Johnson & Johnson has reported new real-world, head-to-head evidence indicating improved overall survival for patients with metastatic castration-sensitive prostate cancer (mCSPC) treated with ERLEADA® (apalutamide) without docetaxel, compared with darolutamide without docetaxel.
The findings were selected as a top abstract and are being presented at the 36th Annual International Prostate Cancer Update on February 2.
The retrospective analysis showed that patients initiating ERLEADA® experienced a statistically significant 51 percent reduction in the risk of death over 24 months of follow-up compared with those receiving darolutamide. The hazard ratio for overall survival was 0.49, with a 95 percent confidence interval of 0.30 to 0.83 and a P value of 0.007. The study evaluated outcomes in routine clinical practice, reflecting real-world treatment patterns.
Designed in alignment with U.S. FDA guidance on real-world evidence, the study followed a pre-specified protocol with overall survival as the primary endpoint, included a power calculation, and applied propensity score matching using inverse probability of treatment weighting to minimise baseline imbalances. The analysis identified mCSPC patients who initiated treatment without docetaxel between August 2022 and June 2025, comprising 1,460 ERLEADA® initiators and 287 darolutamide initiators who met the study criteria.
The real-world overall survival outcomes build on earlier evidence demonstrating rapid and sustained prostate-specific antigen decline with ERLEADA® plus androgen deprivation therapy (ADT), which has been associated with prolonged survival. These findings are consistent with results from the Phase 3 TITAN trial, a multinational, randomised, double-blind, placebo-controlled study involving 1,052 patients with mCSPC. In TITAN, ERLEADA® plus ADT demonstrated a statistically significant overall survival benefit compared with ADT alone at both the primary and final analyses, with hazard ratios of 0.67 and 0.65, respectively.

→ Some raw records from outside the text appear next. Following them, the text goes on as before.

/-- A wrong value; the fifth in a row starts a lockout, which ends no unlock in force. -/
def State.wrongPassword (s : State) (saf : Bool) (l : Link) : State :=
  if (s.password saf).tries + 1 < 5 then s.onPassword saf fun p => { p with tries := p.tries + 1 }
  else
    let s := s.onPassword saf fun p => { p with tries := 0, lockedUntil := some (s.now + 600000000) }
    if saf then (s.flag F.SAF_IFLAG_LOCKOUT).logChange (linkNo l) 4 s.safetyCrc s.safetyCrc else s.flag F.CFG_IFLAG_LOCKOUT

/-- A write to CFG_UNLOCK or SAF_UNLOCK. -/
def State.writeUnlock (s : State) (saf : Bool) (l : Link) (v : Word) : State × Option Nat :=
  if v = 0xFFFFFFFF then (s.setUnlock saf l none, none)
  else if isBcd v = false then (s, some 0x0A)
  else if s.lockedOut saf then (s, some 0x0A)
  else if v = (s.password saf).pw then
    ((s.onPassword saf fun p => { p with tries := 0, lockedUntil := none }).setUnlock saf l (some (s.now + 300000000)), none)
  else (s.wrongPassword saf l, some 0x0A)

/-- A write to CFG_NEWPW or SAF_NEWPW. -/
def State.writeNewpw (s : State) (saf : Bool) (l : Link) (v : Word) : State × Option Nat :=
  if (if saf then s.safUnlocked l else s.unlocked l) = false then (s, some 0x03)
  else if isBcd v = false then (s, some 0x0A)
  else
    let s := (s.onPassword saf fun p => { p with pw := v }).journalWrite [.password saf (s.password saf).pw]
    (if saf then s.logChange (linkNo l) 2 s.safetyCrc s.safetyCrc else s, none)

/-- UNLOCK_EXPIRY: an unlock lapses 300 s after it was granted. -/
def execUnlockExpiry (l : Link) (saf : Bool) (s : State) : Outcome State Fault Refusal :=
  match (if saf then (s.link l).safUntil else (s.link l).cfgUntil) with
  | none => .next s
  | some t => .next ((s.advanceTo t).setUnlock saf l none)

/-- LOCKOUT_END: a 600 s lockout ends. -/
def execLockoutEnd (saf : Bool) (s : State) : Outcome State Fault Refusal :=
  match (s.password saf).lockedUntil with
  | none => .next s
  | some t => .next ((s.advanceTo t).onPassword saf fun p => { p with lockedUntil := none })

/-! ### Firmware (R89, R90) -/

/-- Change what the update keeps. -/
def State.onFw (s : State) (f : FirmwareSt → FirmwareSt) : State := { s with fw := f s.fw }

/-- The version words SYS shows for the banks. -/
def State.showBanks (s : State) : State :=
  ((s.put F.SYS_FWVER_A_BUILD.addr s.fw.verA).put F.SYS_FWVER_B_BUILD.addr s.fw.verB).setOn F.CFG_FWSTAT_PREF s.fw.prefB

/-- The bank that runs is B. -/
def State.runsB (s : State) : Bool := s.get F.PWR_BOOT_BANK == 1

/-- FWSTAT.STATE. -/
def State.fwState (s : State) : Nat := s.get F.CFG_FWSTAT_STATE

/-- OPEN: the bank that is not running, or in HALT the bank preferred when the boot failed, after an ABANDON the other, becomes the
target, and invalid. DESIGN CHOICE (log entry 62): OFFSET goes back to 0. -/
def State.fwOpen (s : State) : State :=
  let b := if s.pwr.phase == .halt then s.fw.haltPref != s.fw.abandonedInHalt else !s.runsB
  let s := s.onFw fun f => { f with
    targetB := b, waiting := [], verA := if b then f.verA else 0, verB := if b then 0 else f.verB }
  (((s.showBanks.setOn F.CFG_FWSTAT_TARGET b).set F.CFG_FWSTAT_RECEIVED 0).set F.CFG_FWADDR_OFFSET 0).set F.CFG_FWSTAT_STATE 1

/-- ACTIVATE: the target becomes the preferred bank. -/
def State.fwActivate (s : State) : State :=
  let s := (s.onFw fun f => { f with prefB := f.targetB }).journalWrite [.bank s.fw.prefB]
  let s := s.showBanks.set F.CFG_FWSTAT_STATE 5
  s.applyIf (s.pwr.phase == .halt) fun s => s.setOn (if s.fw.targetB then F.PWR_BOOT_B_BAD else F.PWR_BOOT_A_BAD) false

/-- ABANDON: the session closes and the target stays invalid. -/
def State.fwAbandon (s : State) : State :=
  let s := s.onFw fun f => { f with
    waiting := [], verA := if f.targetB then f.verA else 0, verB := if f.targetB then 0 else f.verB
    abandonedInHalt := f.abandonedInHalt || s.pwr.phase == .halt }
  s.showBanks.set F.CFG_FWSTAT_STATE 0

/-- A write to CFG_FWCTL. A command the present state does not allow is refused with code 0x0A. -/
def State.writeFwctl (s : State) (l : Link) (v : Word) : State × Option Nat :=
  let st := s.fwState
  if s.unlocked l = false then (s, some 0x03)
  else match bitsOf v 3 0 with
    | 1 => if st = 2 then (s, some 0x0A) else (s.fwOpen, none)
    | 2 => if st = 1 then (s.set F.CFG_FWSTAT_STATE 2, none) else (s, some 0x0A)
    | 3 => if st = 3 then (s.fwActivate, none) else (s, some 0x0A)
    | 4 => if st = 1 ∨ st = 3 ∨ st = 4 then (s.fwAbandon, none) else (s, some 0x0A)
    | _ => (s, some 0x0A)
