/-- ADDR_CHANGE: the pins change in service; the sampled address stays (R38). -/
def execAddrChange (addr : Nat) (s : State) : Outcome State Fault Refusal :=
  let t := { s with pins := { s.pins with addr := addr % 16 } }
  if s.alive && addr % 16 != s.pins.addr then .next (t.listed 0x12 0 1 [F.KRG_STAT_ADDR.addr]) else .next t

/-! ### Host reset and laid-up mode (R64 to R66) -/

/-- A write to PWR_RESET: refused while a contactor is closed or an axis moves. The restart follows the flush, which waits for
what runs at the MRAM write port; the module leaves the ring. -/
def State.writeReset (s : State) (v : Word) : State × Option Nat :=
  if v ≠ 0xC0DE ∨ (s.anyCdClosed || s.anyMoving) = true then (s, some 0x0A)
  else
    let s := ((s.outputsOff .off).leaveRing).portTasks false
    (s.onPwr fun p => { p with cause := 4 }, none)

/-- A write to PWR_LAYUP: the refusals of R65, then its six steps. After PWR_FAIL the supply lies below the threshold of PWR_WARN. -/
def State.writeLayup (s : State) (v : Word) : State × Option Nat :=
  if v ≠ 0x1A1D ∨ (s.anyCdClosed || s.anyMoving || s.pins.shoreDet || s.pins.wakeN || s.on F.PWR_STAT_WARN ||
      s.pwr.phase == .holdup) = true then (s, some 0x0A)
  else
    let s := if s.pwr.phase == .run then
        let s := match s.sage.wbData with
          | some c => s.writebackStored c
          | none => s
        ((s.writebackStored s.sageData).onSage fun g => { g with wbDue := false }).saveNow
      else s
    let s := ((s.listed 0x06 1 0 [addrOf 0x06 0x60]).portTasks false).outputsOff .laidUp
    let s := s.leaveRing
    let s := ((s.setOn F.PWR_STAT_HUP_OK false).set F.PWR_VM_VHUP 0).set F.SYS_DIEMAP_MD 0
    ({ s with gdieDown := s.hasM, pwr := { s.pwr with cause := 0 } }, none)

/-- LAYUP_WAKE: an enabled source has held for the deglitch time: 0 SHORE_DET, 1 WAKE_N (R66). -/
def execLayupWake (source : Nat) (s : State) : Outcome State Fault Refusal :=
  let enabled := if source = 0 then s.on F.PWR_LAYCFG_SHORE_EN else s.on F.PWR_LAYCFG_WAKEN_EN
  if s.pwr.phase == .laidUp && enabled then
    .next (s.onPwr fun p => { p with phase := .off, cause := if source = 0 then 8 else 16 })
  else .next s

/-- LAYUP_SUPPLY_LOST: VSHIP below 13.0 V for 20 µs discards the wake cause; the next start is an ordinary one and shows
POWER_ON. -/
def execLayupSupplyLost (s : State) : Outcome State Fault Refusal :=
  if s.pwr.phase == .laidUp then .next (s.onPwr fun p => { p with phase := .off, cause := 1 }) else .next s

end Sys2Proof.Machine
end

In the current real-world analysis, 92.1 percent of patients treated with ERLEADA® were alive at 24 months, a rate broadly consistent with survival outcomes observed in the TITAN trial. In TITAN, all patients received concurrent gonadotropin-releasing hormone therapy or had undergone prior bilateral orchiectomy, with overall survival and radiographic progression-free survival as dual primary endpoints.
The study reinforces the role of rigorously conducted real-world evidence in informing clinical decision-making, particularly in the absence of prospective head-to-head trials. Investigators used large contemporary U.S. datasets and applied propensity score matching to adjust for baseline patient characteristics and support fair comparative assessment of outcomes.
While limitations such as potential miscoding or missing data were acknowledged, the datasets were considered appropriate for evaluating survival, and statistical methods were applied to mitigate measured confounding.
Prostate cancer remains one of the most common cancers in the United States, with approximately 330,000 new diagnoses annually. Up to 40 percent of patients are classified as high-risk, and disease recurrence affects up to half of patients within ten years following surgery.
More than 36,000 deaths from prostate cancer are projected in 2026, underscoring the importance of early and effective treatment selection for patients with advanced disease.